Krista did not care which it was, as long as she was on the winning side. She returned to studying the flames, but pictured another fire. One that had almost ruined everything. She had received an update shortly after midnight from a spotter in the English fells. He had reported on the success of the implanted incendiary charges. But the fire had quickly raged out of control, threatening all. She was forced to wait another two hours before she got the confirmation that the others had escaped the woods. That the operation continued as planned.
If I had failed there...
A chill swept through her.
It would have been a disaster, especially with the way matters fared at the Grand Hotel. It had taken her too long to discover that it had been Antonio Gravel who contacted the senator, and he ended up being a more cunning target than she had anticipated. After contacting the senator, the man had vanished. He wasn't at his hotel or at the summit. Only too late did she learn of his predilection for young hookers, those who didn't mind a bit of rough play. Unable to find him quickly enough, she had been forced to set up an ambush at the hotel. It was more brazen than she would have liked, but she had little time for subtlety. She had also hoped to take out two birds with one shot. She had ordered her men to kill Antonio as soon as he entered the hotel, then to use the chaos and confusion to assassinate the senator.

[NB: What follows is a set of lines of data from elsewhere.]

/-- Operands that V.ADD.I32, V.FMA.F32, V.CLT.Z32 and V.CVT.F16 refuse, and lanes of a slice and of the scratchpad that are
misaligned, negative or past the end. -/
theorem witness_VectorTagAndAddressTraps :
    let r (v : Nat) (t : BitVec 4) : VReg := { val := BitVec.ofNat 1024 v, tag := t, poison := 0, pend := false }
    let u := off (fun c => { c with v := [(1, r 0 0), (2, r 0 5), (3, r (2 + 2 ^ 32) 0), (4, r 8192 8)] })
    u.me.issue = none ∧ u.me.active (plain .V0) false = true ∧ (u.me.guardOf (plain .V0)).2 = false ∧
    (u.me.rv .V0 1#10).tag ∉ [5#4, 8#4] ∧ (u.me.rv .V0 2#10).tag ∈ [5#4, 8#4] ∧ (u.me.rv .V0 2#10).tag ≠ 13#4 ∧
    (u.me.rv .V0 2#10).tag ≠ 8#4 ∧ (u.me.rv .V0 1#10).tag ∈ [0#4, 14#4, 15#4] ∧
    sliceAddr (plain .V0) u 0#13 (some 3#10) 0 % 4 ≠ 0 ∧ (8192 : Int) < sliceAddr (plain .V0) u 0#13 (some 4#10) 0 + 4 ∧
    (u.me.rv .V0 3#10).poison = 0#32 ∧ scratchAddr (plain .V1) u 0#4 (-4#32) 4 none 0 < 0 ∧
    scratchAddr (plain .V1) u 0#4 (-4#32) 0 (some 4#10) 0 = 8188 ∧ scratchAddr (plain .V1) u 0#4 (1#32) 4 none 0 % 4 ≠ 0 ∧
    (on (fun c => { c with m := [(1, { val := 1#32, poison := false })] })).me.rm .V0 1#4 = (1#32, false) := by decide +kernel

/-- A C0 operation in a bundle in progress, a mask that is 0 and one that is not. -/
theorem witness_ClusterAccessesIssue :
    acts (plain .C0) false (on id) ∧ ((on id).me.rm .C0 1#4).1 = 0#32 ∧
    ((on (fun c => { c with m := [(1, { val := 0x80000001#32, poison := false })] })).me.rm .C0 1#4).1 ≠ 0#32 := by
  unfold acts; decide +kernel

/-- Addresses at the ends of the space; no context, a mapped page, and leaves that lack a right, are quarantined, or map memory
that is not there. -/
theorem witness_MainMemoryAddressChecks :
    let s := mapped (on id)
    let leaf (b : Byte) (_ : Nat) : State := { s with home := { bytes := [(0x200000, b)], poison := [] } }
    s.me.tlb = [] ∧ SMap.get s.clusterTlb (s.me.id / 16) [] = [] ∧ 2 ^ 48 ≤ (0x1000000000000#64).toNat ∧
    (0xFFFFFFFFFFFF#64).toNat % 8 ≠ 0 ∧ 2 ^ 48 < (0xFFFFFFFFFFF8#64).toNat + 16 ∧
    s.tableWorked 0 0x40 = none ∧ (leaf 0x7F#8 0).tableWorked 0 0x40 = some (0x200000, 0) ∧ s.layerOk 0x40 = true ∧
    s.layerOk (2 ^ 34) = false ∧
    walk (on id) 0 0x40 = .fail 0x0A 1 0 ∧ walk s 0 0x40 = .ok 0x40 0x3F#8 30 ∧ s.me.sup = false ∧
    walk (leaf 0x37#8 0) 0 0x40 = .ok 0x40 0x37#8 30 ∧ walk (leaf 0xBF#8 0) 0 0x40 = .ok 0x40 0xBF#8 30 ∧
    populated 0x40 = true ∧ populated 0x2CAC10000 = false ∧
    walk { s with home := { bytes := [(0x200000, 0x3F#8), (0x200003, 0x80#8), (0x200004, 0x02#8)], poison := [] } } 0 0x0CAC10000 =
      .fail 0x0A 1 0 := by decide +kernel

/-- Loads and stores of C1 whose checks pass: a scalar and a vector, the first and the last lane of a masked store. -/
theorem witness_MainMemoryLoadsAndStoresIssue :
    let s := mapped (on id)
    acts (plain .C1) false s ∧ s.me.segOpen = false ∧
    got (s.plainPlan .C1 0x40#64 8 8 0 3 true false) = some ((List.range 8).map (0x40 + ·), none) ∧
    got (s.plainPlan .C1 0x3FFFFF80#64 128 4 0 7 true false) = some ((List.range 128).map (0x3FFFFF80 + ·), none) ∧
    got (s.plainPlan .C1 0x40#64 1 1 1 0 false true) = some ([0x40], none) ∧
    got (s.plainPlan .C1 (0x40#64 + BitVec.ofNat 64 124) 4 4 1 7 false true) = some ((List.range 4).map (0xBC + ·), none) ∧
    (∀ j < 32, (0x80000000#32).getLsbD j = true → 31 ≤ j ∧ j ≤ 31) ∧ (0x80000000#32).getLsbD 31 = true := by
  unfold acts; decide +kernel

Senator Gorman's death had not been specifically ordered. He was only supposed to be killed if Antonio spoke to him, but Krista did not like loose ends. Especially loose ends that could recognize her. Jason Gorman, love-struck over his new girlfriend, had sent pictures to his father.
Such exposure worried her.
And she didn't like to worry.
In the end, the senator had escaped, and not through any fault of her own. She had been explicitly instructed not to pursue the dark-haired Sigma operative. It was not her fault he had shown up.

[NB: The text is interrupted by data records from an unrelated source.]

-- ==== Sys2Proof/Machine/Fetch.lean ====
section
/-!
DEFINITION. How a row comes to run: the control word of the cycle's input bundle is decoded (30_encoding.md R71),
the bundle is consumed, and, for the host's probe, a bare table word is placed where the next cycle decodes it
(log entry 12).
-/

namespace Sys2Proof.Machine

/-- The control row this clock cycle runs (30_encoding.md R71). -/
def fetch (s : State) : Instr := decodeCtrl2 (s.port.ctrl.setWidth 2)

/-- The clock cycle is over: its bundle is consumed. -/
def consumeInput (s : State) : State := { s with input := s.input.tail }

/-- A bundle that presents a sample on the primary line. -/
def sampleOf (b : Bool) : PortIn := { PortIn.quiet with inValid := true, dPri := b }

/-- The window bits that, with the right current bit, make a class; and that bit (30_encoding.md R74, R77). -/
def primeClass (code : Nat) : BitVec 8 × Bool :=
  match code with
  | 0 => (0x3F, false)
  | 1 => (0x3F, true)
  | 2 => (0x1F, false)
  | _ => (0x00, false)

/-- A bare table word placed so that the very next cycle decodes it: a control word on the input port; a window,
an action word or an accepted bit by the sample, and the shift register and framing state it needs, of a STEP
whose sub-step decodes it (log entry 12). -/
def placeTableWord (s : State) (nbits w : Nat) : State :=
  match tableFormat nbits w with
  | .ctrl2 =>
    { s with input := { PortIn.quiet with rst := w.testBit 1, inValid := w.testBit 0 } :: s.input }
  | .win8 => { s with sr := BitVec.ofNat 8 (w / 2), input := sampleOf (w.testBit 0) :: s.input }
  | .act3 =>
    { s with
      sr := (primeClass (w / 2)).1
      fstate := FState.ofBit (w.testBit 0)
      input := sampleOf (primeClass (w / 2)).2 :: s.input }
  | .bit1 => { s with input := sampleOf (w.testBit 0) :: s.input }

end Sys2Proof.Machine
end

Still, anxiety kept her tense and cold. She stayed close to the fire, the belt of her robe snugged tightly.
At last, her phone vibrated. She immediately brought it to her ear.
"I'm here," she said.
"I understand the operation in England continues as planned."
"It does." She let a little pride shine through.
"And Senator Gorman escaped."
Her vision narrowed, shadowed at the corners. All her earlier confidence evaporated upon hearing the tone of the man's voice.
"Yes," she forced out.
Silence stretched. Krista's heart pounded in her throat.
"Then we can proceed with the second tier of our plan."
Krista hid a long sigh of relief, but she was also confused. "Second tier?"
"To begin cleaning house in preparation for the endgame."
"Sir?"
"Echelon has met and reevaluated the coming scenarios. In the end, there seems little need for a continuing relationship with Viatus. We find Ivar Karlsen growing quickly into more of a liability. Especially after some strange events this past night at his research facility. His best use now is as a scapegoat, someone to draw fire away from us."
Krista let her mind go cold, recalibrating her role.
The man continued. "We have all the pertinent research. What Ivar Karlsen has set in motion cannot be reversed and will serve us in the end, with or without him."
"What am I to do?"
"You'll accompany him to Svalbard as planned and await further orders. I understand he's opted to leave earlier than expected."